* **Work instructions**
Give again only those lines from the start of the entries through the line holding "s.sysregs := rfl", leaving them as they are.

Content starts

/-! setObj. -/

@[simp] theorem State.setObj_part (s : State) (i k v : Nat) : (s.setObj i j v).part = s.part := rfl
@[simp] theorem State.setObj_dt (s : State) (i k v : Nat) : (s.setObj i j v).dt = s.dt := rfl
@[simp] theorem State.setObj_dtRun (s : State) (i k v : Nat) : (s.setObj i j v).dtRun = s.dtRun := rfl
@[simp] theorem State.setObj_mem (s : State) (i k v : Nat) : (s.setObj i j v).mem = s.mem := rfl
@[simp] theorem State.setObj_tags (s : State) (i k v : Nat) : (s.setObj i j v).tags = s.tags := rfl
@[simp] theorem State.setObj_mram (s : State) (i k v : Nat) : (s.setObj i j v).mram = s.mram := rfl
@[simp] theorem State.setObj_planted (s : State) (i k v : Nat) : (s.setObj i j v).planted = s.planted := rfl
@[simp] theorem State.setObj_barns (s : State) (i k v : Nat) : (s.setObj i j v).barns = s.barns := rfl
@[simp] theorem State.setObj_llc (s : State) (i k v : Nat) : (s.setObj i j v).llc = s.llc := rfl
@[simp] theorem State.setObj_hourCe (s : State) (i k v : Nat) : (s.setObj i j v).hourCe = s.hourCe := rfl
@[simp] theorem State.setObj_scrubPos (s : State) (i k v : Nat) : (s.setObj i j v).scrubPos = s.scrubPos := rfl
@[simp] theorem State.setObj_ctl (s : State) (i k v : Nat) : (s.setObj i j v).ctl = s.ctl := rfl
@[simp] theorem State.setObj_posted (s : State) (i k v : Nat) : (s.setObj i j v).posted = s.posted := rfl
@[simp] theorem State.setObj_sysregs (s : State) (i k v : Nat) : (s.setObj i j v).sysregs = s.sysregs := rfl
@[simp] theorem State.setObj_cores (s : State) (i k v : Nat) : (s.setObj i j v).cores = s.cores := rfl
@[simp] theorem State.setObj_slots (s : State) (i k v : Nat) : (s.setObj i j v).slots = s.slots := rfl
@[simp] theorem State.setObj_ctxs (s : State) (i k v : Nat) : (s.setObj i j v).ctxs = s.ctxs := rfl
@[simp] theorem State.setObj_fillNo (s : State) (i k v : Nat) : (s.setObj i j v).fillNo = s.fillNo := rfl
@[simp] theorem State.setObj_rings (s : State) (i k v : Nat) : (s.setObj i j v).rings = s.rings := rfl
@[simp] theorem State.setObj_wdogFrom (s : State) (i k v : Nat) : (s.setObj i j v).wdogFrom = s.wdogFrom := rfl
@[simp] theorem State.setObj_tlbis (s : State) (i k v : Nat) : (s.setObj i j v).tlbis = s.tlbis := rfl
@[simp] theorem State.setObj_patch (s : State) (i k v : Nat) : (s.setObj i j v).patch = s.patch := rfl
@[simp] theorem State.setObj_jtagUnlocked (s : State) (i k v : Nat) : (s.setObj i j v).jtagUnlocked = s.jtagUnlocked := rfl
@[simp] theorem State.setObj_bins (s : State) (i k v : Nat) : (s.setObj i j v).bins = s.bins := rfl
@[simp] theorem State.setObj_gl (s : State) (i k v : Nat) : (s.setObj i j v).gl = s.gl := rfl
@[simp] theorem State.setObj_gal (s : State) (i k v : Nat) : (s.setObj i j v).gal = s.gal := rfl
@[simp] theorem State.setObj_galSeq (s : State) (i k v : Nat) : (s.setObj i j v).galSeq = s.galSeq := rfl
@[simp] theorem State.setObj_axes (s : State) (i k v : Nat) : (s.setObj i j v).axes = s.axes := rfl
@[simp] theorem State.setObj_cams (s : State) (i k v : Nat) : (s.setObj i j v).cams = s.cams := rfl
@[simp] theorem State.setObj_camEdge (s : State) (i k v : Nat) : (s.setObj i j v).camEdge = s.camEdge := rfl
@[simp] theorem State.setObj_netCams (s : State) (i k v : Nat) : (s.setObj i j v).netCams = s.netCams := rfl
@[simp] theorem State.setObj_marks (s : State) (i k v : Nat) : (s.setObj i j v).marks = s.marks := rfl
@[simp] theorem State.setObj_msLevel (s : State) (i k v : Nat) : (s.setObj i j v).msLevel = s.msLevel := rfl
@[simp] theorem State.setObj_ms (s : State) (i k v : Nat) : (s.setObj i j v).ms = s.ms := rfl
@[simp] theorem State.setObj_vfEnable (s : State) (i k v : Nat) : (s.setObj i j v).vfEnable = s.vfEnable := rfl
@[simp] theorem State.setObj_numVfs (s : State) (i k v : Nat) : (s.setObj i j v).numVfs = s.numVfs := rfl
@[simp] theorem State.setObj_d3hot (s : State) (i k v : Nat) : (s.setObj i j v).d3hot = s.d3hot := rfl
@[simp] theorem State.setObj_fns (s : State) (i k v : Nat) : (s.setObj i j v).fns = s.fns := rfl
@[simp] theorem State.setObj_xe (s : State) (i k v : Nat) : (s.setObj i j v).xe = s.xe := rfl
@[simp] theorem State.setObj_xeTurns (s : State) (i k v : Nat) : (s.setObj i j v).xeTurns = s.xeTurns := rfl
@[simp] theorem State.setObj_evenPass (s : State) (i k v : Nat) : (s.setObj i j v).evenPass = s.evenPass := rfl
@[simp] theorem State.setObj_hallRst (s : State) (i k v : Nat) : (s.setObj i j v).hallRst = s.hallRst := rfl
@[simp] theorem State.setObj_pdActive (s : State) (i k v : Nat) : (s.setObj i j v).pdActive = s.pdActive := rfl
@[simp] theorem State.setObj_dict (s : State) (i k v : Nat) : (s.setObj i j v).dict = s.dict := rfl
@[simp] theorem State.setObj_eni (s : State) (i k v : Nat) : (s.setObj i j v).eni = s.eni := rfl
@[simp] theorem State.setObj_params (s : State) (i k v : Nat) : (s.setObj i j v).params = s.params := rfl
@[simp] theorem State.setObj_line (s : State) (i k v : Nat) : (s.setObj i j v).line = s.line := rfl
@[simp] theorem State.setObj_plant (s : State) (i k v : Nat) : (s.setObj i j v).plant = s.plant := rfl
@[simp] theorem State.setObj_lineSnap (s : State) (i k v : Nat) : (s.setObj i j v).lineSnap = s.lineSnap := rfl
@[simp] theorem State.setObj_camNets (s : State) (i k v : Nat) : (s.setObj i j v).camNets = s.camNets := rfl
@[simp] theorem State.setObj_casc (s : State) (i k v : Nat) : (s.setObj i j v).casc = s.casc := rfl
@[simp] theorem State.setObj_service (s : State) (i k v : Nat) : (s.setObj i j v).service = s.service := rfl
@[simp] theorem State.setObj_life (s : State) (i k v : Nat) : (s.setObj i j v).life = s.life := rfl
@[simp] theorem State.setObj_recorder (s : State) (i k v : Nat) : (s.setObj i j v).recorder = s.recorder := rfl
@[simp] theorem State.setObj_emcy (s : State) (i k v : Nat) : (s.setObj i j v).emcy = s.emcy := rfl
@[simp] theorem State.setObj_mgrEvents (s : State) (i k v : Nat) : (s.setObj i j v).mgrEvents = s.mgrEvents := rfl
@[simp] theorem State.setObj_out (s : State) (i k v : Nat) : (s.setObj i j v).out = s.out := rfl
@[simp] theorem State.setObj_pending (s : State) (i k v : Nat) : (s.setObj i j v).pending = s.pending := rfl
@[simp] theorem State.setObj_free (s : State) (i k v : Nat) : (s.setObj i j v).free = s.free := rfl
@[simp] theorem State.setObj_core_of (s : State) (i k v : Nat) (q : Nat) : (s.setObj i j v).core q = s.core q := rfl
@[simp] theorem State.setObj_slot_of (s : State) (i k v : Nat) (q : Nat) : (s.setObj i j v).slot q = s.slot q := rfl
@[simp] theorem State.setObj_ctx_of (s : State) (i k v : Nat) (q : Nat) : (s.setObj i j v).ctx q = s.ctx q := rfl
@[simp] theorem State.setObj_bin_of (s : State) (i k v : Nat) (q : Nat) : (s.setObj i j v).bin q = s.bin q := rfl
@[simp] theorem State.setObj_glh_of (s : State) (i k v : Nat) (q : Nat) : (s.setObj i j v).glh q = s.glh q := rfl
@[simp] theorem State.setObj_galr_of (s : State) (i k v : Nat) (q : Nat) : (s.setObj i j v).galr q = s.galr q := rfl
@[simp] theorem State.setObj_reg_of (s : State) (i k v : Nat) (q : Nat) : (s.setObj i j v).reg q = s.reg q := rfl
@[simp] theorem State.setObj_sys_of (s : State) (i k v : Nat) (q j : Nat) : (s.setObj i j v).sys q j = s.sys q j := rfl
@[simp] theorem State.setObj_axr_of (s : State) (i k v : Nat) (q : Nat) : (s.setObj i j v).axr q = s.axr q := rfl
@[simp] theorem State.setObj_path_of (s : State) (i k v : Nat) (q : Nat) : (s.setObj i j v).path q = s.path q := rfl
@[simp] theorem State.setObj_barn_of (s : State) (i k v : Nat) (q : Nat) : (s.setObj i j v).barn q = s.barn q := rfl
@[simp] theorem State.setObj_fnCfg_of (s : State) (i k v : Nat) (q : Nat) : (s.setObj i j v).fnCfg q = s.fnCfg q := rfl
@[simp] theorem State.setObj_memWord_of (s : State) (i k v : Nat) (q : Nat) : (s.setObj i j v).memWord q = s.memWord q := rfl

Content ends

* **Task result**
/-! setObj. -/

@[simp] theorem State.setObj_part (s : State) (i k v : Nat) : (s.setObj i j v).part = s.part := rfl
@[simp] theorem State.setObj_dt (s : State) (i k v : Nat) : (s.setObj i j v).dt = s.dt := rfl
@[simp] theorem State.setObj_dtRun (s : State) (i k v : Nat) : (s.setObj i j v).dtRun = s.dtRun := rfl
@[simp] theorem State.setObj_mem (s : State) (i k v : Nat) : (s.setObj i j v).mem = s.mem := rfl
@[simp] theorem State.setObj_tags (s : State) (i k v : Nat) : (s.setObj i j v).tags = s.tags := rfl
@[simp] theorem State.setObj_mram (s : State) (i k v : Nat) : (s.setObj i j v).mram = s.mram := rfl
@[simp] theorem State.setObj_planted (s : State) (i k v : Nat) : (s.setObj i j v).planted = s.planted := rfl
@[simp] theorem State.setObj_barns (s : State) (i k v : Nat) : (s.setObj i j v).barns = s.barns := rfl
@[simp] theorem State.setObj_llc (s : State) (i k v : Nat) : (s.setObj i j v).llc = s.llc := rfl
@[simp] theorem State.setObj_hourCe (s : State) (i k v : Nat) : (s.setObj i j v).hourCe = s.hourCe := rfl
@[simp] theorem State.setObj_scrubPos (s : State) (i k v : Nat) : (s.setObj i j v).scrubPos = s.scrubPos := rfl
@[simp] theorem State.setObj_ctl (s : State) (i k v : Nat) : (s.setObj i j v).ctl = s.ctl := rfl
@[simp] theorem State.setObj_posted (s : State) (i k v : Nat) : (s.setObj i j v).posted = s.posted := rfl
@[simp] theorem State.setObj_sysregs (s : State) (i k v : Nat) : (s.setObj i j v).sysregs = s.sysregs := rfl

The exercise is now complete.